-- ==== Sys2Proof/Machine/Dispatch.lean ====
section
/-! DEFINITION. The meaning of each command: one arm per constructor of `Instr`, each one call of its meaning. -/

namespace Sys2Proof.Machine

def exec (i : Instr) (s : State) : Host.Outcome State Fault Refusal :=
  match i with
  | .start => Sys2Proof.Machine.execStart s
  | .stop => Sys2Proof.Machine.execStop s
  | .pause => Sys2Proof.Machine.execPause s
  | .resume => Sys2Proof.Machine.execResume s
  | .hostReset => Sys2Proof.Machine.execHostReset s
  | .pinReset => Sys2Proof.Machine.execPinReset s
  | .cancelRx value => Sys2Proof.Machine.execCancelRx value s
  | .cancelTx value => Sys2Proof.Machine.execCancelTx value s
  | .resetLine value => Sys2Proof.Machine.execResetLine value s
  | .doorbell value => Sys2Proof.Machine.execDoorbell value s
  | .reqActive value => Sys2Proof.Machine.execReqActive value s
  | .reqDoze value => Sys2Proof.Machine.execReqDoze value s
  | .reqStandby value => Sys2Proof.Machine.execReqStandby value s
  | .control value => Sys2Proof.Machine.execControl value s
  | .keepalive value => Sys2Proof.Machine.execKeepalive value s
  | .livenessPeriod value => Sys2Proof.Machine.execLivenessPeriod value s
  | .tableBase value => Sys2Proof.Machine.execTableBase value s
  | .lineSetting value => Sys2Proof.Machine.execLineSetting value s
  | .lineFrame value => Sys2Proof.Machine.execLineFrame value s
  | .customDivisor value => Sys2Proof.Machine.execCustomDivisor value s
  | .cadence value => Sys2Proof.Machine.execCadence value s
  | .resweep value => Sys2Proof.Machine.execResweep value s
  | .coalesce value => Sys2Proof.Machine.execCoalesce value s
  | .classDataWrite value => Sys2Proof.Machine.execClassDataWrite value s
  | .classDataRead lanes => Sys2Proof.Machine.execClassDataRead lanes s
  | .conDataWrite value => Sys2Proof.Machine.execConDataWrite value s
  | .conDataRead lanes => Sys2Proof.Machine.execConDataRead lanes s
  | .conStatus lanes => Sys2Proof.Machine.execConStatus lanes s
  | .eventTake lanes => Sys2Proof.Machine.execEventTake lanes s
  | .eventLevel lanes => Sys2Proof.Machine.execEventLevel lanes s
  | .status lanes => Sys2Proof.Machine.execStatus lanes s
  | .registerWrite offset lanes value => Sys2Proof.Machine.execRegisterWrite offset lanes value s
  | .visit => Sys2Proof.Machine.execVisit s
  | .wordRead txn answer => Sys2Proof.Machine.execWordRead txn answer s
  | .wordWrite txn answer => Sys2Proof.Machine.execWordWrite txn answer s
  | .byteWrite txn answer => Sys2Proof.Machine.execByteWrite txn answer s
  | .byteRead txn answer => Sys2Proof.Machine.execByteRead txn answer s
  | .timeout => Sys2Proof.Machine.execTimeout s
  | .completion line data parityBit stopBit => Sys2Proof.Machine.execCompletion line data parityBit stopBit s
  | .breakSeen line => Sys2Proof.Machine.execBreakSeen line s
  | .recoverEnd line => Sys2Proof.Machine.execRecoverEnd line s
  | .shifterEmpty line => Sys2Proof.Machine.execShifterEmpty line s
  | .breakDone line => Sys2Proof.Machine.execBreakDone line s
  | .beatBoundary sense => Sys2Proof.Machine.execBeatBoundary sense s
  | .resweepExpiry => Sys2Proof.Machine.execResweepExpiry s
  | .tick => Sys2Proof.Machine.execTick s
  | .holdDue line => Sys2Proof.Machine.execHoldDue line s
  | .idleDue line => Sys2Proof.Machine.execIdleDue line s
  | .guardExpiry => Sys2Proof.Machine.execGuardExpiry s
  | .automaticDoze => Sys2Proof.Machine.execAutomaticDoze s
  | .standby => Sys2Proof.Machine.execStandby s
  | .wakeEdge starts senses => Sys2Proof.Machine.execWakeEdge starts senses s
  | .wakingEnd => Sys2Proof.Machine.execWakingEnd s
  | .fallingEdge line => Sys2Proof.Machine.execFallingEdge line s
  | .startBitSample line level => Sys2Proof.Machine.execStartBitSample line level s

end Sys2Proof.Machine
end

::::::

* [Exercise objective]: Retype the lines from the one containing "Sys2Proof.Machine.execBreakDone line s" through the last line of the records. Leave out everything else.

* [Answer below]:
  | .breakDone line => Sys2Proof.Machine.execBreakDone line s
  | .beatBoundary sense => Sys2Proof.Machine.execBeatBoundary sense s
  | .resweepExpiry => Sys2Proof.Machine.execResweepExpiry s
  | .tick => Sys2Proof.Machine.execTick s
  | .holdDue line => Sys2Proof.Machine.execHoldDue line s
  | .idleDue line => Sys2Proof.Machine.execIdleDue line s
  | .guardExpiry => Sys2Proof.Machine.execGuardExpiry s
  | .automaticDoze => Sys2Proof.Machine.execAutomaticDoze s
  | .standby => Sys2Proof.Machine.execStandby s
  | .wakeEdge starts senses => Sys2Proof.Machine.execWakeEdge starts senses s
  | .wakingEnd => Sys2Proof.Machine.execWakingEnd s
  | .fallingEdge line => Sys2Proof.Machine.execFallingEdge line s
  | .startBitSample line level => Sys2Proof.Machine.execStartBitSample line level s

end Sys2Proof.Machine
end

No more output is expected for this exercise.